We talk about our current writing (and publishing) struggles, assist with brainstorming, and offer much needed support and confidence boosting. Being around and having access to other people who understand how it feels when I can’t get a sentence right, or who can offer a new resource for inspiration helps keep me writing on tough days. And having that nearly daily writing session set up in advance? There’s no question about when I’ll write because I need to show up for my community.

We had an in-person gathering last month, which was the first time we’ve been together since last August. Being face to face with these writers and friends eased my heart and bolstered my mental health. We, uh, didn’t actually do much writing, but being with my community again helped in a different way, and the next time we’re together, I’m sure we’ll all write more.

If you’ve been struggling to write in isolation—or if you’ve been moderately successful but are not yet where you want to be—I recommend finding a writing group. You can check out the big communities on Facebook or Twitter and see who you gel with, or just look around your writer friends and see if you can pull together a support group. Whatever you do, find some writer friends! It just might change your writing life. (I know it changed mine.)

 

 

If you haven’t seen it elsewhere, I started a podcast!
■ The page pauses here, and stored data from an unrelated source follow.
-- ==== Sys2Proof/Tests/Slice0.lean ====
section
/-! SUPPORT. Tests: a well-formed and an ill-formed command for each check, worked examples of the manual in single
steps, and for each obligation a state and operands that meet its hypotheses. -/

namespace Sys2Proof.Tests

-- One proof at a time: each `decide +kernel` waits for the kernel, and many waiting at once need many threads.
set_option Elab.async false

open Sys2Proof.Machine

/-! ### Well-formed and ill-formed commands -/

theorem test_wf_supply : (Instr.powerOn 0 280).wellFormed = true ∧ (Instr.powerOn 0 281).wellFormed = false ∧
    (Instr.supplyCrossing 0 280).wellFormed = true ∧ (Instr.supplyCrossing 0 281).wellFormed = false := by decide

theorem test_wf_hold : (Instr.crkEdge 0 32).wellFormed = true ∧ (Instr.crkEdge 0 33).wellFormed = false ∧
    (Instr.angleClockReach 1 32).wellFormed = true ∧ (Instr.angleClockReach 1 33).wellFormed = false ∧
    (Instr.angleClockReach 0 0).wellFormed = false := by decide

theorem test_wf_page_times : (Instr.savePageEnd 24000).wellFormed = true ∧
    (Instr.savePageEnd 24001).wellFormed = false ∧ (Instr.sweepPageCheck 1000).wellFormed = true ∧
    (Instr.sweepPageCheck 1001).wellFormed = false := by decide

theorem test_wf_fields : (Instr.stat [.absent, .num (-4), .word .CH, .other [0x21, 0x7E]]).wellFormed = true ∧
    (Instr.stat [.hex [0]]).wellFormed = false ∧ (Instr.page [.other [0x20]]).wellFormed = false ∧
    (Instr.save true [.other [0x7F]]).wellFormed = false ∧ (Instr.stst false [.hex []]).wellFormed = false := by decide

theorem test_wf_shared_keywords : (Instr.modeRun [.word .RUN]).wellFormed = true ∧
    (Instr.modeRun [.word .STANDBY]).wellFormed = false ∧
    (Instr.modeStandby [.word .STANDBY] ⟨false, false, false, false, false, false⟩).wellFormed = true ∧
    (Instr.modeStandby [.word .RUN] ⟨false, false, false, false, false, false⟩).wellFormed = false ∧
    (Instr.testCh [.word .CH]).wellFormed = true ∧ (Instr.testCh [.word .LIFT]).wellFormed = false ∧
    (Instr.testLift [.word .LIFT]).wellFormed = true ∧ (Instr.testLift [.word .CH]).wellFormed = false := by decide

/-! ### The states of the tests -/

/-- The engine of the manual's worked example (01), with the decision angle that passes validation. -/
def engine : Layout where
  wheel := some ⟨24, 2, 20, 240, 200⟩
  cyl := some 4320
  cam := ⟨some ⟨.adv, 800, 160, true⟩, some ⟨.ret, 640, 128, false⟩, some ⟨.adv, 800, 160, false⟩,
    some ⟨.ret, 640, 128, false⟩⟩
  edges := ⟨[⟨1000, .rise⟩, ⟨4840, .rise⟩, ⟨8680, .rise⟩], [⟨2200, .fall⟩, ⟨8000, .fall⟩],
    [⟨1000, .rise⟩, ⟨4840, .rise⟩, ⟨8680, .rise⟩], [⟨2200, .fall⟩, ⟨8000, .fall⟩]⟩
  bind := ⟨⟨some .A, some .A⟩, ⟨some .B, some .B⟩, ⟨some .C, some .C⟩, ⟨some .D, some .D⟩⟩
  lift := ⟨⟨some .A, some .A, some 9120, some 10400, some 11200⟩, ⟨some .B, some .B, some 9120, some 10400, some 11200⟩⟩
  pwm := .all 4000

/-- STANDBY with the engine written and no request waiting. -/
def standby : State :=
  { State.reset with
    smc := { State.reset.smc with mode := .standby, startTimer := none }
    tbm := { Tbm.reset with layout := engine, layoutOrigin := .edited } }

/-- RUN with the engine in force, every channel PARKED, the tracker STOPPED. -/
def running : State :=
  { standby with
    smc := { standby.smc with mode := .run }
    tbm := { standby.tbm with inForce := engine }
    asc := ⟨[], engine.plan⟩
    phc := { Phc.reset with chans := .all { ChanRec.reset with state := .parked } }
    vdr := ⟨⟨⟨true, some .IN1, 4000, 0, 0, some 0, false, false, 0, false⟩,
        ⟨true, some .EX1, 4000, 0, 0, some 0, false, false, 0, false⟩,
        ⟨true, some .IN2, 4000, 0, 0, some 0, false, false, 0, false⟩,
        ⟨true, some .EX2, 4000, 0, 0, some 0, false, false, 0, false⟩⟩,
      ⟨⟨true, some .L1, false, none, false, 0, false⟩, ⟨true, some .L2, false, none, false, 0, false⟩⟩⟩ }

/-- The tracker in a state, with its clock at an anchor of the second half of the cycle (02, early and late teeth). -/
def turning (st : CrankState) : State :=
  { running with ckt := { Ckt.reset with
    state := st, lastEdge := some 0, lastInterval := some 500, pitch := some 500, tooth := some 5, lastGap := some 0
    clock := some ⟨⟨0, 6960, 240, 500⟩, none, 229⟩, stall := some 400000, rpm := 10000, cycles := 7 } }

/-- A state with one handover in flight. -/
def on (s : State) (h : Handover) : State := { s with handovers := [h] }

/-- A state with one request dispatched. -/
def asked (s : State) (k : Keyword) (fields : List Field) : State :=
  { s with clp := { s.clp with request := some ⟨k, fields⟩ } }

/-- A state with channel 1 in a state. -/
def chan (s : State) (st : ChanState) : State := s.setChan .IN1 { ChanRec.reset with state := st }

/-- A state with unit 1 in a state. -/
def unit (s : State) (st : LiftState) : State := s.setUnit .L1 ⟨st, 0, false, none, none, 0, false⟩

/-- The handover of `on` waits for nothing, being the only one. -/
theorem on_free (s : State) (h : Handover) : (on s h).heldBack h = false := by
  cases h with
  | liftEntry k a c => cases k <;> rfl
  | dutyWrite o d i => simp [State.heldBack, on]
  | solenoid o b => simp [State.heldBack, on]
  | _ => rfl

/-- The handover of `on` is offered, and taking it gives the state back. -/
theorem on_offers (s : State) (h : Handover) (e : s.handovers = []) : (on s h).offers h s := by
  have := State.offers_front (on s h) h [] rfl (on_free s h)
  cases s
  simp_all [on]

/-- The request of `asked` begins, and beginning it gives the state back. -/
theorem asked_begins (s : State) (k : Keyword) (fields : List Field) (ht : s.takesRequests = true)
    (hr : s.clp.request = none) (ha : s.clp.arm = none ∨ consumesArm k = true) :
    (asked s k fields).begins k fields s := by
  refine ⟨?_, ?_⟩
  · simp only [State.dispatches, Bool.and_eq_true]
    exact ⟨ht, by simp [asked]⟩
  · obtain ⟨_, _, _, _, clp, _, _, _, _, _, _, _, _, _, _, _, _⟩ := s
    obtain ⟨_, _, _, _, _, _, _, _, _, _, _, _, _⟩ := clp
    rcases ha with ha | ha <;> simp_all [asked, State.begun, State.updClp]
My writing partner KL! and I are hosting a podcast about writing and inspiration called Story Kernels. In each episode, we take a writing prompt and develop it into a story, walking you through the process of creation (and working in collaboration). New episodes upload on Thursdays throughout the summer.

You can catch episodes on our website, Patreon, or by subscribing on your favorite podcatcher.

 

 

For full access to The Write Life, sign up on Patreon for $1 or more per month. You’ll also receive a personalized thank you in a future edition of The Write Life.

Whether pandemic, politics, or other difficulties have drained your energy and flattened your mental health, it can be difficult to create when you’re struggling with depression, anxiety, or another problem that messes with your executive function.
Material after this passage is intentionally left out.